# Required work:
Give back the data in full, with every line exact.
(Supplied data Opens)
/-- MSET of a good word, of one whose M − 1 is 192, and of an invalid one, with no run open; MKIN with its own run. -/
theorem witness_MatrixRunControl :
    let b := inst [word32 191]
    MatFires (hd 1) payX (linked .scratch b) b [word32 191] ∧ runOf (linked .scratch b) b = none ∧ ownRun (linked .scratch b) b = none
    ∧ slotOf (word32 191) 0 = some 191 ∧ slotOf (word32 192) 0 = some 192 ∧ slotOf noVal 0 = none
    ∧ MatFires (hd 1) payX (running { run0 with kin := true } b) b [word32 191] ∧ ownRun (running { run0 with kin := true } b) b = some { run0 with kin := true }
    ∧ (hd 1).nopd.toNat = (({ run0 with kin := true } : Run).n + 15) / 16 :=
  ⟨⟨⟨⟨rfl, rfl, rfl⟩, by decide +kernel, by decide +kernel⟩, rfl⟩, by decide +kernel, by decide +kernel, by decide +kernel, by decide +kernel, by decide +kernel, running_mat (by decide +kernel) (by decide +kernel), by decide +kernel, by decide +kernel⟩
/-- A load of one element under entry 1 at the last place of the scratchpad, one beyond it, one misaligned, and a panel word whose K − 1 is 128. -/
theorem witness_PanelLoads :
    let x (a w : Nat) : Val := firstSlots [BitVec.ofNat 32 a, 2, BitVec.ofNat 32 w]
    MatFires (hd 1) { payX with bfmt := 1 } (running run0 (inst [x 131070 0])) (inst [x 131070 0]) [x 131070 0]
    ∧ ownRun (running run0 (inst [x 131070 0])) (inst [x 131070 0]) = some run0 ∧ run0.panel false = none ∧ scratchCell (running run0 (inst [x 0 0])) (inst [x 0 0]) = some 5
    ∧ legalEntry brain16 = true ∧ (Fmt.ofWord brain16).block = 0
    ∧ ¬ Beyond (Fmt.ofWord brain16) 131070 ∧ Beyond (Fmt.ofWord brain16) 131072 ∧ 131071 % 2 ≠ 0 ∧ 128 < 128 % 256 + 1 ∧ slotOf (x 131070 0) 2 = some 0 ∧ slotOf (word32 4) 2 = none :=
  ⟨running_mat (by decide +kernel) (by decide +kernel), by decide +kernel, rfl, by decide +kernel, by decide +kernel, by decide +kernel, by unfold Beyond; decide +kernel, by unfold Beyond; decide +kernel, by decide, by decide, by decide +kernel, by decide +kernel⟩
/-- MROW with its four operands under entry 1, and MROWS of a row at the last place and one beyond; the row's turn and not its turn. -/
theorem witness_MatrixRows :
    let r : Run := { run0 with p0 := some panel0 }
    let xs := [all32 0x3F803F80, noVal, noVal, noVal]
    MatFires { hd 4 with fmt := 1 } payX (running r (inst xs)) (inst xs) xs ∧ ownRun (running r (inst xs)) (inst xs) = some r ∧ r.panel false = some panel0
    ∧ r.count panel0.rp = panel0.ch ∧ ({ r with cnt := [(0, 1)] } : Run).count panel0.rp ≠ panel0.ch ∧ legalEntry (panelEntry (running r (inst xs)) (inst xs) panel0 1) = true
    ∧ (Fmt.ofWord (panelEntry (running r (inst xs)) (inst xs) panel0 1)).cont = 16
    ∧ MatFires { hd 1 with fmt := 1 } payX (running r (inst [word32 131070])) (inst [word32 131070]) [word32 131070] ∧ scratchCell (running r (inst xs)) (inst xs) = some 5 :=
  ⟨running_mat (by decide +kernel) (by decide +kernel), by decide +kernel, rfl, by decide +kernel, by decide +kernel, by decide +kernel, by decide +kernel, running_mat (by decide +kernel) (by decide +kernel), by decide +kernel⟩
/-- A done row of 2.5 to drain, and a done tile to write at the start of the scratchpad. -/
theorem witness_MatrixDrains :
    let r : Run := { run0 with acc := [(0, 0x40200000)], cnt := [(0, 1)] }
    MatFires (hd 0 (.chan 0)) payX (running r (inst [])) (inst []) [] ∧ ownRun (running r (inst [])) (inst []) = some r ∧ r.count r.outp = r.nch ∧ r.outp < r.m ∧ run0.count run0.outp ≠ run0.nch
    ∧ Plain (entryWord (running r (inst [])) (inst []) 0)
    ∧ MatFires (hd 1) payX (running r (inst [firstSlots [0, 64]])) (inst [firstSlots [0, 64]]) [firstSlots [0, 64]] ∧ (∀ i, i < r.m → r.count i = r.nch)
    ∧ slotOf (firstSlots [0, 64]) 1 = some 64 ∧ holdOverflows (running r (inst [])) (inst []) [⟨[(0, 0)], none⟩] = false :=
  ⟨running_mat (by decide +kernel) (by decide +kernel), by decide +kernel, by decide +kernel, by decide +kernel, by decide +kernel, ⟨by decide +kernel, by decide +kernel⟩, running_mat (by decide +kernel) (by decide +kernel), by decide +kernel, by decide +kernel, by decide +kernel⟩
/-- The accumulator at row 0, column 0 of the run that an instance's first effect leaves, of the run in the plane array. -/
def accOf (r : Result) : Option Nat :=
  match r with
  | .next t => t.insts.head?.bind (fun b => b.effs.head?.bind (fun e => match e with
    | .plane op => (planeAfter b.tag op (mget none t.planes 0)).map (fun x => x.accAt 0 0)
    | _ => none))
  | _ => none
(Supplied data Closes)
# Exercise response:
/-- MSET of a good word, of one whose M − 1 is 192, and of an invalid one, with no run open; MKIN with its own run. -/
theorem witness_MatrixRunControl :
    let b := inst [word32 191]
    MatFires (hd 1) payX (linked .scratch b) b [word32 191] ∧ runOf (linked .scratch b) b = none ∧ ownRun (linked .scratch b) b = none
    ∧ slotOf (word32 191) 0 = some 191 ∧ slotOf (word32 192) 0 = some 192 ∧ slotOf noVal 0 = none
    ∧ MatFires (hd 1) payX (running { run0 with kin := true } b) b [word32 191] ∧ ownRun (running { run0 with kin := true } b) b = some { run0 with kin := true }
    ∧ (hd 1).nopd.toNat = (({ run0 with kin := true } : Run).n + 15) / 16 :=
  ⟨⟨⟨⟨rfl, rfl, rfl⟩, by decide +kernel, by decide +kernel⟩, rfl⟩, by decide +kernel, by decide +kernel, by decide +kernel, by decide +kernel, by decide +kernel, running_mat (by decide +kernel) (by decide +kernel), by decide +kernel, by decide +kernel⟩
/-- A load of one element under entry 1 at the last place of the scratchpad, one beyond it, one misaligned, and a panel word whose K − 1 is 128. -/
theorem witness_PanelLoads :
    let x (a w : Nat) : Val := firstSlots [BitVec.ofNat 32 a, 2, BitVec.ofNat 32 w]
    MatFires (hd 1) { payX with bfmt := 1 } (running run0 (inst [x 131070 0])) (inst [x 131070 0]) [x 131070 0]
    ∧ ownRun (running run0 (inst [x 131070 0])) (inst [x 131070 0]) = some run0 ∧ run0.panel false = none ∧ scratchCell (running run0 (inst [x 0 0])) (inst [x 0 0]) = some 5
    ∧ legalEntry brain16 = true ∧ (Fmt.ofWord brain16).block = 0
    ∧ ¬ Beyond (Fmt.ofWord brain16) 131070 ∧ Beyond (Fmt.ofWord brain16) 131072 ∧ 131071 % 2 ≠ 0 ∧ 128 < 128 % 256 + 1 ∧ slotOf (x 131070 0) 2 = some 0 ∧ slotOf (word32 4) 2 = none :=
  ⟨running_mat (by decide +kernel) (by decide +kernel), by decide +kernel, rfl, by decide +kernel, by decide +kernel, by decide +kernel, by unfold Beyond; decide +kernel, by unfold Beyond; decide +kernel, by decide, by decide, by decide +kernel, by decide +kernel⟩
/-- MROW with its four operands under entry 1, and MROWS of a row at the last place and one beyond; the row's turn and not its turn. -/
theorem witness_MatrixRows :
    let r : Run := { run0 with p0 := some panel0 }
    let xs := [all32 0x3F803F80, noVal, noVal, noVal]
    MatFires { hd 4 with fmt := 1 } payX (running r (inst xs)) (inst xs) xs ∧ ownRun (running r (inst xs)) (inst xs) = some r ∧ r.panel false = some panel0
    ∧ r.count panel0.rp = panel0.ch ∧ ({ r with cnt := [(0, 1)] } : Run).count panel0.rp ≠ panel0.ch ∧ legalEntry (panelEntry (running r (inst xs)) (inst xs) panel0 1) = true
    ∧ (Fmt.ofWord (panelEntry (running r (inst xs)) (inst xs) panel0 1)).cont = 16
    ∧ MatFires { hd 1 with fmt := 1 } payX (running r (inst [word32 131070])) (inst [word32 131070]) [word32 131070] ∧ scratchCell (running r (inst xs)) (inst xs) = some 5 :=
  ⟨running_mat (by decide +kernel) (by decide +kernel), by decide +kernel, rfl, by decide +kernel, by decide +kernel, by decide +kernel, by decide +kernel, running_mat (by decide +kernel) (by decide +kernel), by decide +kernel⟩
/-- A done row of 2.5 to drain, and a done tile to write at the start of the scratchpad. -/
theorem witness_MatrixDrains :
    let r : Run := { run0 with acc := [(0, 0x40200000)], cnt := [(0, 1)] }
    MatFires (hd 0 (.chan 0)) payX (running r (inst [])) (inst []) [] ∧ ownRun (running r (inst [])) (inst []) = some r ∧ r.count r.outp = r.nch ∧ r.outp < r.m ∧ run0.count run0.outp ≠ run0.nch
    ∧ Plain (entryWord (running r (inst [])) (inst []) 0)
    ∧ MatFires (hd 1) payX (running r (inst [firstSlots [0, 64]])) (inst [firstSlots [0, 64]]) [firstSlots [0, 64]] ∧ (∀ i, i < r.m → r.count i = r.nch)
    ∧ slotOf (firstSlots [0, 64]) 1 = some 64 ∧ holdOverflows (running r (inst [])) (inst []) [⟨[(0, 0)], none⟩] = false :=
  ⟨running_mat (by decide +kernel) (by decide +kernel), by decide +kernel, by decide +kernel, by decide +kernel, by decide +kernel, ⟨by decide +kernel, by decide +kernel⟩, running_mat (by decide +kernel) (by decide +kernel), by decide +kernel, by decide +kernel, by decide +kernel⟩
/-- The accumulator at row 0, column 0 of the run that an instance's first effect leaves, of the run in the plane array. -/
def accOf (r : Result) : Option Nat :=
  match r with
  | .next t => t.insts.head?.bind (fun b => b.effs.head?.bind (fun e => match e with
    | .plane op => (planeAfter b.tag op (mget none t.planes 0)).map (fun x => x.accAt 0 0)
    | _ => none))
  | _ => none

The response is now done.